Task details ->
Take the lines below between the one holding "modSlot_fixed, setStore_fixed, setTag_fixed]" and the one holding "retireAll_fixed, runMap_fixed, writePages_fixed]", inclusive, and copy them exactly. Add nothing.

Stored items from a collection:
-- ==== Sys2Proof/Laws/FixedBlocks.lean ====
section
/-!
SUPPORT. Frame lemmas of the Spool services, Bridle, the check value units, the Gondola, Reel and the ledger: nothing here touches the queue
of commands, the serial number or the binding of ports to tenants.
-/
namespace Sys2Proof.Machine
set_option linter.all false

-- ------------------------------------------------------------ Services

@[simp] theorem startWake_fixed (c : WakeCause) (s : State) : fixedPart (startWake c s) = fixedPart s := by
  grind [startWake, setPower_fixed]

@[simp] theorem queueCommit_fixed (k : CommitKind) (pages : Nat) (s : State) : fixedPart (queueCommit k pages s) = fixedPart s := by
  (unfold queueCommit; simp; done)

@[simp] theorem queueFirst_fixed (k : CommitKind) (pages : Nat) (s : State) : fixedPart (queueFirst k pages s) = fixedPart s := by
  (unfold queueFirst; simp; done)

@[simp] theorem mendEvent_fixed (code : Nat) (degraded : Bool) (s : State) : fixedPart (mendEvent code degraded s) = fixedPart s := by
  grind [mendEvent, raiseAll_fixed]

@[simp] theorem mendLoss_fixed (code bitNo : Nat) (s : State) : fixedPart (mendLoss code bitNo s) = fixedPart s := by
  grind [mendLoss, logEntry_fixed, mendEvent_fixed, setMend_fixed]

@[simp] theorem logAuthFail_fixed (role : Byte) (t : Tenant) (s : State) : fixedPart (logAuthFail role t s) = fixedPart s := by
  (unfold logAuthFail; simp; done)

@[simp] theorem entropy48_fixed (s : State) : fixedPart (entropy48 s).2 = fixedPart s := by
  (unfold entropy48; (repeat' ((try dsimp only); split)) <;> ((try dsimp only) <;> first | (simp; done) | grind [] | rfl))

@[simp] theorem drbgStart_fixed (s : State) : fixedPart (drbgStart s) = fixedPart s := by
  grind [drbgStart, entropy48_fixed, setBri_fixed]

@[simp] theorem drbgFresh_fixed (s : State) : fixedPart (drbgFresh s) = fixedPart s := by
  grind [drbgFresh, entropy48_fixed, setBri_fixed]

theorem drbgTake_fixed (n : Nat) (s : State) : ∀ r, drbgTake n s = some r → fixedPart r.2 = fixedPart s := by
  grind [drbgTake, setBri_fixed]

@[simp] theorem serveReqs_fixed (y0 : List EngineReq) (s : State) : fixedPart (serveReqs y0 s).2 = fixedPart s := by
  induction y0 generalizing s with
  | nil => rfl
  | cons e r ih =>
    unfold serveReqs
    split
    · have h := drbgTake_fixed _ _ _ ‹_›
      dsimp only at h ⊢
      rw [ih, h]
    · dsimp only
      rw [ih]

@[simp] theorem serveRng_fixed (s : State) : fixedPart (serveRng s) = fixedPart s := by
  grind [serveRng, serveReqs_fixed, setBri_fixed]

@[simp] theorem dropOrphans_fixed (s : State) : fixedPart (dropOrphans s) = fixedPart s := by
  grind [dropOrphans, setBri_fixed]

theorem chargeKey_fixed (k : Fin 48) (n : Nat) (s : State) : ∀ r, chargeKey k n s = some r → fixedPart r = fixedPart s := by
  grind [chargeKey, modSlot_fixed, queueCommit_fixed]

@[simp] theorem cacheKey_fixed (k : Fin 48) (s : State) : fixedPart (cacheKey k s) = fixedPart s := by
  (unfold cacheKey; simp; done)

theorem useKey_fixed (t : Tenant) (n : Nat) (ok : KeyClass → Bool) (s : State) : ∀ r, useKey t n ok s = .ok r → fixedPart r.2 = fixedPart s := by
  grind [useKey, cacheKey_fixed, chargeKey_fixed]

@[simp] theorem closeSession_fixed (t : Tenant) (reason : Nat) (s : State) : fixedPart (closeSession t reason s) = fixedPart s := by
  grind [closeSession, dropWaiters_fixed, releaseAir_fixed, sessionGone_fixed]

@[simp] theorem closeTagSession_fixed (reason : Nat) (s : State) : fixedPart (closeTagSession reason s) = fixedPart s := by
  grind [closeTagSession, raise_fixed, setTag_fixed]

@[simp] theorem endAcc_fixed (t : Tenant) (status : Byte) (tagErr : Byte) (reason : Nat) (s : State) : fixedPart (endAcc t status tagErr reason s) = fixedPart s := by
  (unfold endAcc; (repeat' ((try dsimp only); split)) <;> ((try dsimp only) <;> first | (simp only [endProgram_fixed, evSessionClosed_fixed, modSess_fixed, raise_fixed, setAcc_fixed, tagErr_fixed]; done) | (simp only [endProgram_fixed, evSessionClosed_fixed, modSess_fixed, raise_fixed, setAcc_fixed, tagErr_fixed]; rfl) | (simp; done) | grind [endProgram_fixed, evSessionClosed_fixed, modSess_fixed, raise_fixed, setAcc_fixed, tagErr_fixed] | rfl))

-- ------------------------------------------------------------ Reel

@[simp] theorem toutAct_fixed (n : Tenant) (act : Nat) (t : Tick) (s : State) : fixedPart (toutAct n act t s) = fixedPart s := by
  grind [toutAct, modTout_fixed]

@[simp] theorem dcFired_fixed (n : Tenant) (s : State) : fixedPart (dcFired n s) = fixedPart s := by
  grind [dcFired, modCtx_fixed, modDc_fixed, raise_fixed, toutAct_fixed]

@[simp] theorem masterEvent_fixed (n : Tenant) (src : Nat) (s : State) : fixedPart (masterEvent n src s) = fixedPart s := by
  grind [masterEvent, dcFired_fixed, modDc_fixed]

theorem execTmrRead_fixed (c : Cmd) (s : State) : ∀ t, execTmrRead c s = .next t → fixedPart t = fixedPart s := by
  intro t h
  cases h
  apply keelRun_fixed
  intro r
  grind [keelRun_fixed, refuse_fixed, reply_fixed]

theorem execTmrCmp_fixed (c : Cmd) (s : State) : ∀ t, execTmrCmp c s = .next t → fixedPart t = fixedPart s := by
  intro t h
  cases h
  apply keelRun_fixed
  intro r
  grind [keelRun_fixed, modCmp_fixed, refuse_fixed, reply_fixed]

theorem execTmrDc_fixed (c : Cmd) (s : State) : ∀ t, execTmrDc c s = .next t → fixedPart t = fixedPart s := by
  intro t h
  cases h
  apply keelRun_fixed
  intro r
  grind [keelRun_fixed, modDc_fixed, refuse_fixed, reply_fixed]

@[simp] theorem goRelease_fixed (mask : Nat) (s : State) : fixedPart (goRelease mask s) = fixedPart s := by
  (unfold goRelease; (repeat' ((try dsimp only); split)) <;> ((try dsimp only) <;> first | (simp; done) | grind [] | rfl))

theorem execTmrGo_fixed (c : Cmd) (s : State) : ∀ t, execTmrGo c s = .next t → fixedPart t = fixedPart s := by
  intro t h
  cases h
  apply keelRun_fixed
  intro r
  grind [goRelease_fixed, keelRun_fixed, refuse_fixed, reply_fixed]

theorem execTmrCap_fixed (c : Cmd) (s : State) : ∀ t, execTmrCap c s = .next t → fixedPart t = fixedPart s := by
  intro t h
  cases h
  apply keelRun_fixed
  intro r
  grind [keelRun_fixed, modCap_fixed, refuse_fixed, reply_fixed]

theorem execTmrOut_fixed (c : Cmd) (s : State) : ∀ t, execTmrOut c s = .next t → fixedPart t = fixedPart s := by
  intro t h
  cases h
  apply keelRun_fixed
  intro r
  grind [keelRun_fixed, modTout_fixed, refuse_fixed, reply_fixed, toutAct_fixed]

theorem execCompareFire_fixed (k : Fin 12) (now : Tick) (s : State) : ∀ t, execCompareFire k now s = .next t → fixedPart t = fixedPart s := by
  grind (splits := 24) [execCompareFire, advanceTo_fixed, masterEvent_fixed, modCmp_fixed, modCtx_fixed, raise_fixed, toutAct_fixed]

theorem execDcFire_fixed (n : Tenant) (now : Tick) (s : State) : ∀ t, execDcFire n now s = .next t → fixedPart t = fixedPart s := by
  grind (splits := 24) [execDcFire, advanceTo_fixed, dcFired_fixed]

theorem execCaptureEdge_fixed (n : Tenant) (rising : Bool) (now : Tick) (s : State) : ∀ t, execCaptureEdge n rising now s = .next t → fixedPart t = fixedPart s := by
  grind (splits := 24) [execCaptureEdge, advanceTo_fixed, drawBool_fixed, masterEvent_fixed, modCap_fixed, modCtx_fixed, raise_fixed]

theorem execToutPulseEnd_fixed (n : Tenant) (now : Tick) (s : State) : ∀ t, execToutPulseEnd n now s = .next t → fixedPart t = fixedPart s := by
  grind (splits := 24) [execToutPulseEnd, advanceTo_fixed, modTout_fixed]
---
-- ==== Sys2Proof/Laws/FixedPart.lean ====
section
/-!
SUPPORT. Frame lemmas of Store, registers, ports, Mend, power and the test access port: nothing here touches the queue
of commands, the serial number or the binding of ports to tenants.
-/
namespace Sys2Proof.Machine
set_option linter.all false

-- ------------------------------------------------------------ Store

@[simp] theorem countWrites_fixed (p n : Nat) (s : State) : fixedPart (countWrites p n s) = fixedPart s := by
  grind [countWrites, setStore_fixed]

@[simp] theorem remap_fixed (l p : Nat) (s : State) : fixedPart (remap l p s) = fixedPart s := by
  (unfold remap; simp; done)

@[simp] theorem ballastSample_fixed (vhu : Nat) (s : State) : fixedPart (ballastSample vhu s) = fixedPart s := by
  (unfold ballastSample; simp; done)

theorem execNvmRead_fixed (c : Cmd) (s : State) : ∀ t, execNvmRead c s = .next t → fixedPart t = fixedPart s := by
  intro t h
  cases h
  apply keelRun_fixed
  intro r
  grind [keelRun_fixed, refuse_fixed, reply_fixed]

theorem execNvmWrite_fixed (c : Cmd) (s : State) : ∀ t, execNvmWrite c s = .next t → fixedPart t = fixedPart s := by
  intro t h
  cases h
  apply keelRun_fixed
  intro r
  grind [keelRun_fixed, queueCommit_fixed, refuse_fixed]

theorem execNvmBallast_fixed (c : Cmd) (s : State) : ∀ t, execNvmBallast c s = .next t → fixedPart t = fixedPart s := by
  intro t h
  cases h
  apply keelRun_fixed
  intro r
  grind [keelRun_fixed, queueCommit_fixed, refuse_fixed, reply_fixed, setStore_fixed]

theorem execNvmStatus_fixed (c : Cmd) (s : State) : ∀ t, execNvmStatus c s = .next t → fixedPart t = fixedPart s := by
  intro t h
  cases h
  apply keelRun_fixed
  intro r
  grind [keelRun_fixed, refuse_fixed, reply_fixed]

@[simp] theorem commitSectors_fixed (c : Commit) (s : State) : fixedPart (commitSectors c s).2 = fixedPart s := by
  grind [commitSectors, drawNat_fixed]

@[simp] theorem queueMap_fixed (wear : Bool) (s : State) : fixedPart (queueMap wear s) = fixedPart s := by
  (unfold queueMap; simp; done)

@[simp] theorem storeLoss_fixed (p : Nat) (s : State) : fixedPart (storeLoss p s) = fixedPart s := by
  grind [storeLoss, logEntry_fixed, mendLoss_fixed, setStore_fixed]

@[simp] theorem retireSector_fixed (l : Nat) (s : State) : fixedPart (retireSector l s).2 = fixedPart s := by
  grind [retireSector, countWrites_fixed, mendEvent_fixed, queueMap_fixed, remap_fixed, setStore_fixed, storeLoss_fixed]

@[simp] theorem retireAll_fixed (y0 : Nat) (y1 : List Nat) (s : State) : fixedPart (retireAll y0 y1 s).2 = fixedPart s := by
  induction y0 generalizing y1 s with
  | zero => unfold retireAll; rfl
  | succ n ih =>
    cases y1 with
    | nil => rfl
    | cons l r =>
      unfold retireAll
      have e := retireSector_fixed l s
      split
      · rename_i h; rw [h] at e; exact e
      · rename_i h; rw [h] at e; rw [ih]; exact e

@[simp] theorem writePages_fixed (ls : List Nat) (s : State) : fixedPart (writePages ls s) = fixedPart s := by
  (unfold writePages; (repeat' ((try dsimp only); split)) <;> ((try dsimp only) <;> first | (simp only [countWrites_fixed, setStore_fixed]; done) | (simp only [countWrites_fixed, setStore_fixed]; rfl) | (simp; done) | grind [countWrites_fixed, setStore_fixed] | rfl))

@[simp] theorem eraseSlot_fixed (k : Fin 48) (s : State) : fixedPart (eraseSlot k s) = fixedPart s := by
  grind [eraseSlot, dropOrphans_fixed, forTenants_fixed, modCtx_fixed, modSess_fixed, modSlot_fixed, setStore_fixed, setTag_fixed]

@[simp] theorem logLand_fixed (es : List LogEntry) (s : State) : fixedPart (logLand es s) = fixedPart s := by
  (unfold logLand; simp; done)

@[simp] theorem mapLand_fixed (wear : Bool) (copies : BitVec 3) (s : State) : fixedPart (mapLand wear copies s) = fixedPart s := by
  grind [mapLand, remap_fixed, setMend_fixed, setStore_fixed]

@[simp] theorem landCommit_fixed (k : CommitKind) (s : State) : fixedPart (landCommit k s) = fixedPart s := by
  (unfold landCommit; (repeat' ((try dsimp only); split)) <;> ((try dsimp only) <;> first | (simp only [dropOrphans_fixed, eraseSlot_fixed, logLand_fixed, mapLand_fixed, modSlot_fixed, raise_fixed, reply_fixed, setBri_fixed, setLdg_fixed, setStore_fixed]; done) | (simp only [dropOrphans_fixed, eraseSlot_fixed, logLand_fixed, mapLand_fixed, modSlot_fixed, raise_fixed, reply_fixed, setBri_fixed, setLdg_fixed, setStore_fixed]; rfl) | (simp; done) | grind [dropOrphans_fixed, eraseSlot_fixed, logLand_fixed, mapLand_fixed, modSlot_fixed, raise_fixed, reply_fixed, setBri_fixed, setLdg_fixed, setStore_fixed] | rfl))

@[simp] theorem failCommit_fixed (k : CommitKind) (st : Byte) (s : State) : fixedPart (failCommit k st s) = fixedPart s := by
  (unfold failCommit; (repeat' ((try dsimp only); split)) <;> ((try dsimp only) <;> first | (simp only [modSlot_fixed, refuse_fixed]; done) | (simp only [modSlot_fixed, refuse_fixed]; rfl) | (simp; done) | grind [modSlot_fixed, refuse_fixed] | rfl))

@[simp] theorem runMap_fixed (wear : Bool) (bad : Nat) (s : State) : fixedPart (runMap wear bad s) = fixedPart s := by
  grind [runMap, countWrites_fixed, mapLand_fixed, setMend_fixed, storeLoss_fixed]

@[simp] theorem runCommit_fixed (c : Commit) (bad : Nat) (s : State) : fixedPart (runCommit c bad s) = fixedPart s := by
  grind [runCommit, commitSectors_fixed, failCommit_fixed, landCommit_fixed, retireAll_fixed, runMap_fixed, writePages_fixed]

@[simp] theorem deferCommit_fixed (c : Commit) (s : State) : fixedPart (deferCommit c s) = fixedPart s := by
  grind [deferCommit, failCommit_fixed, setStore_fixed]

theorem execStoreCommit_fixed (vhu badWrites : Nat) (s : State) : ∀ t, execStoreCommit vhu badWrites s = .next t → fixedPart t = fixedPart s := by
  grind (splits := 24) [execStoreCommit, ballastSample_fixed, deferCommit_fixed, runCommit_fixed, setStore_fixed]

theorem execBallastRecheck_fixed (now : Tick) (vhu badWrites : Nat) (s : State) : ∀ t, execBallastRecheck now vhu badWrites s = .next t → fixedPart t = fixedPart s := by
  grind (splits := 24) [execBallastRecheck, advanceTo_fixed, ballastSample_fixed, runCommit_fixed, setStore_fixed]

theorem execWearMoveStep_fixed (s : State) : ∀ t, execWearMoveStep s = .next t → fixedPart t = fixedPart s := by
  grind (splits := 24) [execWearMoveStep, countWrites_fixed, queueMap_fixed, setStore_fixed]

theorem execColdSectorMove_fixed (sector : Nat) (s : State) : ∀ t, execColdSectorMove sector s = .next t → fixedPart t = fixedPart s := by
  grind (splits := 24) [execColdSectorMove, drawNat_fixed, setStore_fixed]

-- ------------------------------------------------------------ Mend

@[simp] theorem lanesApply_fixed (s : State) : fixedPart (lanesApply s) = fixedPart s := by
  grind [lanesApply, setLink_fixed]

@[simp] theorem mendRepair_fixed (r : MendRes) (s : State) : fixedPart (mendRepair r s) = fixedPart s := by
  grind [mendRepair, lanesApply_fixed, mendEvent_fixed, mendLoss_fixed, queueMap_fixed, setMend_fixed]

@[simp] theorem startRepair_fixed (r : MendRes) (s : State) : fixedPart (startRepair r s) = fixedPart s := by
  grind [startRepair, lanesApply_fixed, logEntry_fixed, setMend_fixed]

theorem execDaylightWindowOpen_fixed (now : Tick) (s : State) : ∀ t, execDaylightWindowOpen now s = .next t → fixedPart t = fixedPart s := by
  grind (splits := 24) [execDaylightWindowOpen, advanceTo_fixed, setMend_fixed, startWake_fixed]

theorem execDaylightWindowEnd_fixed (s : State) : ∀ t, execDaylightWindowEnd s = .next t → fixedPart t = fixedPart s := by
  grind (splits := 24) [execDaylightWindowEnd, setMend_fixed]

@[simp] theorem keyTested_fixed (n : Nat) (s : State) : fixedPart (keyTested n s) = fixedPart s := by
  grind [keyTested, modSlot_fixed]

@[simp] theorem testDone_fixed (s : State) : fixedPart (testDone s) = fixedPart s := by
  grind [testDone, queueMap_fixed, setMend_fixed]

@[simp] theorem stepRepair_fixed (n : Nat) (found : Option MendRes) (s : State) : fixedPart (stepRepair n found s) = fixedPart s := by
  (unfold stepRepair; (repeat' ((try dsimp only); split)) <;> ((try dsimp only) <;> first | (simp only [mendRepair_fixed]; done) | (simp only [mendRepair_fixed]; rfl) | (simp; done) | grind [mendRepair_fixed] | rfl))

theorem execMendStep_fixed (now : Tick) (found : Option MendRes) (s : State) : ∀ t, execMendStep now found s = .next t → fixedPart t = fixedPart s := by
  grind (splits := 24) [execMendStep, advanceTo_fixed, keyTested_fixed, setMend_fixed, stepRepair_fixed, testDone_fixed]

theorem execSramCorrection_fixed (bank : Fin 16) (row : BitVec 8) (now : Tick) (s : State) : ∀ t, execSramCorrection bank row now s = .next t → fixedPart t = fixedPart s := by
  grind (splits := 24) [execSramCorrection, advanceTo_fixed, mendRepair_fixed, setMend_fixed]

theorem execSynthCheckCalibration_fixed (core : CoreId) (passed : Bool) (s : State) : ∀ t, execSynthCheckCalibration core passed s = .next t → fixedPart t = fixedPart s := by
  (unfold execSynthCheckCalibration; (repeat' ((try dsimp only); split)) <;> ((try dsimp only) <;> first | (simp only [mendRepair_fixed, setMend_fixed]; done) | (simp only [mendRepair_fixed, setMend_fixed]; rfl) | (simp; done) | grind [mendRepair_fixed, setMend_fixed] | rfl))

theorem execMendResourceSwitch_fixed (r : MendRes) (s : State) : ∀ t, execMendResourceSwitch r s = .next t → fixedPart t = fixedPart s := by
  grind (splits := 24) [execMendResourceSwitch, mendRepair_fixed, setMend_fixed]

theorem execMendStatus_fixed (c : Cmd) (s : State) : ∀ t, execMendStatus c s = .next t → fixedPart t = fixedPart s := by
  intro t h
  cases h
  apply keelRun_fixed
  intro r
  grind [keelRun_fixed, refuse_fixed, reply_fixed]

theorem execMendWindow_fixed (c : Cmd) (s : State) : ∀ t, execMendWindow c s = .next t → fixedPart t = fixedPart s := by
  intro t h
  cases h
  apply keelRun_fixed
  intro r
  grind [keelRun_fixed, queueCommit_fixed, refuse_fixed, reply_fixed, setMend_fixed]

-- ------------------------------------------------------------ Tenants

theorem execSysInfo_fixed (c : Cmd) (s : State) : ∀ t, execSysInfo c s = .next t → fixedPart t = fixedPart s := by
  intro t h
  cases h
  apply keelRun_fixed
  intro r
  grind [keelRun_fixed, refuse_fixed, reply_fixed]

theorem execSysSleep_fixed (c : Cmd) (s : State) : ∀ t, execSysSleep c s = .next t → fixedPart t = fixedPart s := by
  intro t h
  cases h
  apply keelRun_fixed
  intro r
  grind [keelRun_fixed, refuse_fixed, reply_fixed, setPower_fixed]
* * *
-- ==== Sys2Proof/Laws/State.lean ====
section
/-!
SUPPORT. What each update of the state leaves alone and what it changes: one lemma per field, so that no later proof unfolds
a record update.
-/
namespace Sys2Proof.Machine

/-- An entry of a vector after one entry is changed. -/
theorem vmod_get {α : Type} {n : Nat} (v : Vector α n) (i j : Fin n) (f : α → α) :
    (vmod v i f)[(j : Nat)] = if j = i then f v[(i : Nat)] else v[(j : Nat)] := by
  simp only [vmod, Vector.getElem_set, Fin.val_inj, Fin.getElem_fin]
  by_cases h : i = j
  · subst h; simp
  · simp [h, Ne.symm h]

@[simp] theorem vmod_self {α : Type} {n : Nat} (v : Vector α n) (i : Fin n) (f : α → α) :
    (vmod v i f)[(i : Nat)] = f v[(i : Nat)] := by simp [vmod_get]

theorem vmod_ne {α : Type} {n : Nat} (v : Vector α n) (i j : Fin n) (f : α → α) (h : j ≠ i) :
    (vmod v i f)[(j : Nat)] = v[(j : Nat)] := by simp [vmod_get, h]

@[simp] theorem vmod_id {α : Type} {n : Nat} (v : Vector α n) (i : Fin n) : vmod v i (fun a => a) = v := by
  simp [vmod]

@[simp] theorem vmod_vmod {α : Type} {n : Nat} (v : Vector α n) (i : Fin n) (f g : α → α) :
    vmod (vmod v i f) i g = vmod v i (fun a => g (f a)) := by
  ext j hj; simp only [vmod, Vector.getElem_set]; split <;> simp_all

Written response ->
  grind [eraseSlot, dropOrphans_fixed, forTenants_fixed, modCtx_fixed, modSess_fixed, modSlot_fixed, setStore_fixed, setTag_fixed]

@[simp] theorem logLand_fixed (es : List LogEntry) (s : State) : fixedPart (logLand es s) = fixedPart s := by
  (unfold logLand; simp; done)

@[simp] theorem mapLand_fixed (wear : Bool) (copies : BitVec 3) (s : State) : fixedPart (mapLand wear copies s) = fixedPart s := by
  grind [mapLand, remap_fixed, setMend_fixed, setStore_fixed]

@[simp] theorem landCommit_fixed (k : CommitKind) (s : State) : fixedPart (landCommit k s) = fixedPart s := by
  (unfold landCommit; (repeat' ((try dsimp only); split)) <;> ((try dsimp only) <;> first | (simp only [dropOrphans_fixed, eraseSlot_fixed, logLand_fixed, mapLand_fixed, modSlot_fixed, raise_fixed, reply_fixed, setBri_fixed, setLdg_fixed, setStore_fixed]; done) | (simp only [dropOrphans_fixed, eraseSlot_fixed, logLand_fixed, mapLand_fixed, modSlot_fixed, raise_fixed, reply_fixed, setBri_fixed, setLdg_fixed, setStore_fixed]; rfl) | (simp; done) | grind [dropOrphans_fixed, eraseSlot_fixed, logLand_fixed, mapLand_fixed, modSlot_fixed, raise_fixed, reply_fixed, setBri_fixed, setLdg_fixed, setStore_fixed] | rfl))

@[simp] theorem failCommit_fixed (k : CommitKind) (st : Byte) (s : State) : fixedPart (failCommit k st s) = fixedPart s := by
  (unfold failCommit; (repeat' ((try dsimp only); split)) <;> ((try dsimp only) <;> first | (simp only [modSlot_fixed, refuse_fixed]; done) | (simp only [modSlot_fixed, refuse_fixed]; rfl) | (simp; done) | grind [modSlot_fixed, refuse_fixed] | rfl))

@[simp] theorem runMap_fixed (wear : Bool) (bad : Nat) (s : State) : fixedPart (runMap wear bad s) = fixedPart s := by
  grind [runMap, countWrites_fixed, mapLand_fixed, setMend_fixed, storeLoss_fixed]

@[simp] theorem runCommit_fixed (c : Commit) (bad : Nat) (s : State) : fixedPart (runCommit c bad s) = fixedPart s := by
  grind [runCommit, commitSectors_fixed, failCommit_fixed, landCommit_fixed, retireAll_fixed, runMap_fixed, writePages_fixed]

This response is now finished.